Application example for facility renewal

At the batch plant level, the 0.6 power law flies around at the detailed capital investment level.

This is the case when remodeling or updating a single piece of equipment in a plant.

Plant construction

The concept is the same as for the entire plant construction.

Apply Lang coefficients to individual equipment.

For example , when estimating the cost of installing 20m 3 of reactor B where 10m 3 of reactor A is installed ,

(20/10) 0.6 x 2,000 = 1.52 x 2,000 = 31.4 million yen

5×3,140=157 million yen

I introduced that it will be the calculation result.

Be skeptical when using the 0.6 power law for individual equipment upgrades.

Just because it’s calculated according to the general rule of thumb doesn’t mean it’s absolutely correct…

If the power of 0.6 is applied to the extent that the effect on the whole is small, the error will not be noticeable, but if you try to apply the power of 0.6 to a single facility, the error will become noticeable.

equipment amount

We have to decide whether to apply the 0.6 power law as the price difference between 10m 3 and 20m 3, but basically there is no problem .

As long as there are no factors that increase the unit price, such as soaring material costs or soaring labor costs, it generally fits.

This is because equipment manufacturers also think in the same way.

However, please be aware that can manufacturing companies are relatively water products.

Stainless steel is a material that tends to rise in price relatively easily, so there are cases where the price rises so much that the 0.6 power law does not work.

construction cost

When the Lang coefficient is fixed, it is assumed that the 0.6 power law is also applied to construction costs.

This is actually pretty weird.

Construction cost (Plant construction)

In this way, the coefficients are applied differently for plumbing work, building work, and electrical work.

The 0.6th power law assumes that this area is somehow summarized.

For example, at the level of updating one reactor,

  • How often does the interfering object detach?
  • foundations and beams need to be updated (will construction work occur)?
  • the motor increase in size
  • instruments be considered?

It makes a big difference at that level of detail.

It also leads to the question of whether the Lang factor should be applied at such a granular level .

Of course, we use the 0.6th power rule because we don’t have time to do such a detailed investigation.

But if the numerical value is abnormally high when using the 0.6th power rule, we should question this area and correct it as necessary.
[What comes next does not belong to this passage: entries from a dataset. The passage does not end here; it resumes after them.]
-- ==== Sys2Proof/Machine/Can.lean ====
section
/-! DEFINITION.
The CAN FD controller: reception, transmission, fault confinement, INIT, and the ISO 15765-2
transport of the workshop tester, with the CAN commands (chapter 12). -/

namespace Sys2Proof.Machine

/-- The frame lengths a DLC encodes. -/
def dlcLengths : List Nat := [0, 1, 2, 3, 4, 5, 6, 7, 8, 12, 16, 20, 24, 32, 48, 64]

/-- The next frame length at or above a number of bytes. -/
def dlcLen (n : Nat) : Nat := (dlcLengths.find? fun l => n ≤ l).getD 64

/-- Bytes filled with 0xAA to the frame length that carries them (R330). -/
def canPad (fd : Bool) (l : List Byte) : List Byte :=
  l ++ List.replicate ((if fd then dlcLen l.length else 8) - l.length) 0xAA

/-- The code of a fault-confinement state (CAN_ERR.FC_STATE). -/
def fcCode : FcState → Nat | .active => 0 | .passive => 1 | .busOff => 2

/-- The code of an error (CAN_ERR.LAST_ERROR) and its counter of Table 12.13. -/
def canErrorCode : CanError → Nat × Fin 16
  | .stuff => (1, 5) | .form => (2, 6) | .ack => (3, 8) | .bit1 => (4, 4) | .bit0 => (5, 4) | .crc => (6, 7)

/-- Bus arbitration: the identifier field two frames are compared by, the lower winning (R320):
the base identifier, then base before extended, then the extension. -/
def arbKey (id : BitVec 29) (ide : Bool) : Nat :=
  if ide then id.toNat / 2 ^ 18 * 2 ^ 19 + 2 ^ 18 + id.toNat % 2 ^ 18 else id.toNat % 2048 * 2 ^ 19

/-- An identifier as an object keeps it: 11 bits where IDE is 0. (DEDUCED, log 118) -/
def canId (w : Word) (ide : Bool) : BitVec 29 := BitVec.ofNat 29 (if ide then fld w 28 0 else fld w 10 0)

/-- A nominal or data rate of at most 500 MHz / `least`: the bit time in quanta of 2 ns. -/
def bitTime (brp t1 t2 : Nat) : Nat := (brp + 1) * (1 + (t1 + 1) + (t2 + 1))

namespace Dev

/-- Change the CAN state. -/
def modCan (d : Dev) (f : Can → Can) : Dev := { d with can := f d.can }

/-- Change one message object. -/
def modObj (d : Dev) (n : Fin 32) (f : CanObj → CanObj) : Dev :=
  d.modCan fun c => { c with objs := upd c.objs n f }

/-- A counter of Table 12.13 counts, wrapping at 2^32 (R344). -/
def canCount (d : Dev) (k : Fin 16) : Dev :=
  d.modCan fun c => { c with counters := upd c.counters k (wrapInc 32) }

/-- CAN_ERR. -/
def canErrWord (d : Dev) : Word :=
  orW [at' 0 (d.can.tec % 512), at' 16 (d.can.recErr % 256), at' 24 (fcCode d.can.fc), at' 28 d.can.lastError]

/-- The bus is in use: the controller takes part in it. -/
def canOn (d : Dev) : Bool := !d.can.initAck && d.can.fc != .busOff

/-- CAN_STATUS. The rows move whole frames, so that RX_ACTIVE reads 0 between them.
 (DEDUCED, log 117; DESIGN CHOICE, log 20) -/
def canStatusWord (d : Dev) : Word :=
  orW [bitW 0 d.can.initAck, bitW 1 (d.canOn && d.can.sending.isNone), bitW 2 d.can.sending.isSome,
    at' 4 (if d.can.recovering then (Config.recoverySeen d.freeIdx).val else 0), bitW 12 d.can.alone,
    at' 13 d.can.uds.session, bitW 15 d.mail.lockHeld, bitW 16 d.can.uds.unlocked]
I think it’s a good feeling to keep going.

It is doubtful whether the equipment itself is effective at 0.6 power, and it is also doubtful whether the construction work is effective at 0.6 power, so I think the recent trend is to put out all at 0.6 power and there is no stopping even if the amount increases.
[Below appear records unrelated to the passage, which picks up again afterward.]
/-- The sub-functions of ReadDTCInformation. -/
def udsReadDtc (d : Dev) (sub : Byte) (rest : List Byte) : UdsResult :=
  let b (i : Nat) : Byte := rest.getD i 0
  let sized (n : Nat) (r : UdsResult) : UdsResult := if rest.length = n then r else .negative 0x13 d
  udsSub sub fun
    | 1 => sized 1 (d.udsDtcCount (b 0))
    | 2 => sized 1 (d.udsDtcList (b 0))
    | 6 => sized 4 (d.udsDtcExt (BitVec.ofNat 24 (beNat (rest.take 3))) (b 3))
    | 0x0A => sized 0 d.udsDtcSupported
    | _ => .negative 0x12 d

/-- The sub-functions of RoutineControl. -/
def udsRoutine (d : Dev) (sub : Byte) (rest : List Byte) : UdsResult :=
  let rid : U16 := BitVec.ofNat 16 (beNat (rest.take 2))
  if d.udsHold then .negative 0x11 d
  else if rest.length < 2 then .negative 0x13 d
  else udsSub sub fun
    | 1 => d.routineStart rid (rest.drop 2)
    | 2 => d.routineStop rid
    | 3 => d.routineResults rid
    | _ => .negative 0x12 d

/-- The identifiers of a ReadDataByIdentifier request. -/
def didList : List Byte → List U16
  | a :: b :: t => BitVec.ofNat 16 (beNat [a, b]) :: didList t
  | _ => []

/-- A request of the tester performed (Table 12.4). -/
def udsPerform (d : Dev) (sid : Byte) (rest : List Byte) : UdsResult :=
  let sub : Byte := rest.getD 0 0
  let sized (n : Nat) (r : UdsResult) : UdsResult := if rest.length = n then r else .negative 0x13 d
  match sid.toNat with
  | 0x10 => if d.udsHold then .negative 0x11 d else sized 1 (d.udsSession sub)
  | 0x11 => sized 1 (d.udsReset sub)
  | 0x14 => if d.udsHold then .negative 0x11 d else sized 3 (d.udsClear (BitVec.ofNat 24 (beNat rest)))
  | 0x19 => if rest.isEmpty then .negative 0x13 d else d.udsReadDtc sub (rest.drop 1)
  | 0x22 => if rest.length % 2 = 1 then .negative 0x13 d else d.udsData (didList rest)
  | 0x27 =>
    if d.udsHold then .negative 0x11 d
    else udsSub sub fun
      | 1 => sized 1 d.udsSeed
      | 2 => sized 5 (d.udsKey (w32 (beNat (rest.drop 1))))
      | _ => .negative 0x12 d
  | 0x31 => if d.udsHold then .negative 0x11 d else if rest.isEmpty then .negative 0x13 d else d.udsRoutine sub (rest.drop 1)
  | 0x34 =>
    if d.udsHold then .negative 0x11 d
    else if rest.length < 2 then .negative 0x13 d
    else if rest.length = 10 then
      d.udsDownload sub (rest.getD 1 0) (w32 (beNat ((rest.drop 2).take 4))) (w32 (beNat (rest.drop 6)))
    else d.udsGuard [1] true (.negative 0x31 d)
  | 0x36 => if d.udsHold then .negative 0x11 d else if rest.isEmpty then .negative 0x13 d else d.udsTransfer sub (rest.drop 1)
  | 0x37 => if d.udsHold then .negative 0x11 d else sized 0 d.udsTransferExit
  | 0x3E => if d.udsHold then .negative 0x11 d else sized 1 (d.udsPresent sub)
  | _ => .negative 0x11 d

/-- The tester's waiting request is served in a pass. -/
def udsPass (d : Dev) : Dev :=
  match d.can.uds.request with
  | some (sid :: rest, functional) =>
    udsAnswer sid functional ((d.modUds fun u => { u with request := none }).udsPerform sid rest)
  | _ => d.modUds fun u => { u with request := none }

/-- A late response of the tester's command has come: the diagnostic response goes out. -/
def udsFlush (d : Dev) : Dev :=
  match d.can.uds.awaiting, d.mail.testerResponse with
  | some _, some r =>
    (d.modUds fun u => { u with awaiting := none }).testerSend ([0x71, 0x01, 0xFE, 0x00] ++ wordsBe r.words)
  | _, _ => d

/-- The service the tester still waits for, by its SID. -/
def udsPending (d : Dev) : Option Byte :=
  match d.can.uds.request with
  | some (sid :: _, _) => some sid
  | _ => d.can.uds.awaiting

/-- A response not sent in time is preceded by NRC 0x78 (R332). -/
def udsWait (d : Dev) : Dev :=
  match d.udsPending with
  | some sid => if d.udsServes then d.testerSend [0x7F, sid, 0x78] else d
  | none => d

/-- TesterPresent with the suppress bit. -/
def isKeepAlive (l : List Byte) : Bool := l == [0x3E, 0x80]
Even if the value of the 0.6th power law is apparently high, even if we fine-tune the number and lower it, we are unable to absorb the soaring material and labor costs, resulting in an increase in budget overruns.
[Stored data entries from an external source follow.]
-- ==== Sys2Proof/Machine/Tick.lean ====
section
/-! DEFINITION.
One cycle of CLK_CORE with no command waiting: what the endpoint does of itself (R14). -/

namespace Sys2Proof.Machine
namespace Dev

/-- A maximum frame of 1522 bytes at a slope on a port of `rate` kbit/s, in 10^-9 bit: hiCredit from idleSlope and
loCredit from sendSlope (R221, IEEE 802.1Q). (PRESUMED, log 79) -/
def creditBound (slope : Int) (rate : Nat) : Int := narrow (1522 * 8 * 10 ^ 9 * slope) (max 1 rate)

/-- One cycle of a credit-based shaper (R221, IEEE 802.1Q), in 10^-9 bit: the credit falls at
sendSlope while a frame of the class is on the wire, to loCredit at the least, rises at idleSlope while one waits, to
hiCredit at the most, or, while it is negative, to 0, and a credit left over with nothing to send is given up.
(PRESUMED, log 79) -/
def shapeCredit (d : Dev) (p : Fin 3) (b : Fin 2) : Int :=
  let t := d.eth[p].traffic
  let q : TxQueue := if b = 0 then .classA else .classB
  let rate : Nat := d.portKbps p
  let idle : Int := d.idleSlope p (b == 1)
  let c := t.credit[b]
  if t.onWire.any (·.queue == q) then max (creditBound (idle - rate) rate) (c + 2000 * (idle - rate))
  else if !(t.queues[queueNo q]).isEmpty then min (creditBound idle rate) (c + 2000 * idle)
  else if c < 0 then min 0 (c + 2000 * idle) else 0

/-- One cycle of the shapers of a port that is UP. (PRESUMED, log 79) -/
def shapeTick (d : Dev) (p : Fin 3) : Dev :=
  if d.eth[p].link.state = .up then
    d.modTraffic p fun t => { t with credit := Vector.ofFn fun b => d.shapeCredit p b }
  else d

/-- One cycle of Keystone: local media time and the DCO (R155, R158). -/
def mediaCycle (d : Dev) : Dev := (d.modKs Keystone.advance).dcoCycle

/-- One cycle: the scheduler compares, then local media time, the timers, the arbiter and the shapers
advance; in QUIET only the count of cycles does, and nothing in OFF. (DESIGN CHOICE, log 1) -/
def tick (d : Dev) : Dev :=
  let d := d.powered fun d => { d with cc := d.cc + 1 }
  d.awake fun d =>
    let d := ((d.schedAll.runs mediaCycle).tmrTicks).arbTick
    (allFin 3).foldl shapeTick d

end Dev
end Sys2Proof.Machine
end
Either way, if you go over budget, you can use the 0.6 power law as an excuse.

Even if it depends on the 0.6 power law as a result, it is introduced as an example that it is better to keep in mind the possibility of lowering the numerical value and the division of costs into elements.


Capital investment is an important element in which a company’s strategy is questioned.

There is not much information available to the public, but it would be one way to look at the following books.

created by Rinker
¥1,650 (2024/02/29 07:27:41時点 楽天市場調べ-詳細)

Related information

Related information

DB example

DB basic

Lang factor


I introduced an example of applying the 0.6 power law to capital investment in a batch chemical plant.

The 0.6 power law shows the relationship between plant production capacity and investment amount.

It is especially effective in continuous plants, closely related to the Lang coefficient.

It would be safer to use the 0.6 power law in a complementary sense.

Please feel free to post your worries, questions, and questions about the design, maintenance, and operation of chemical plants in the comments section. (Comments are at the bottom of this article.)

*We will read all the comments and reply seriously.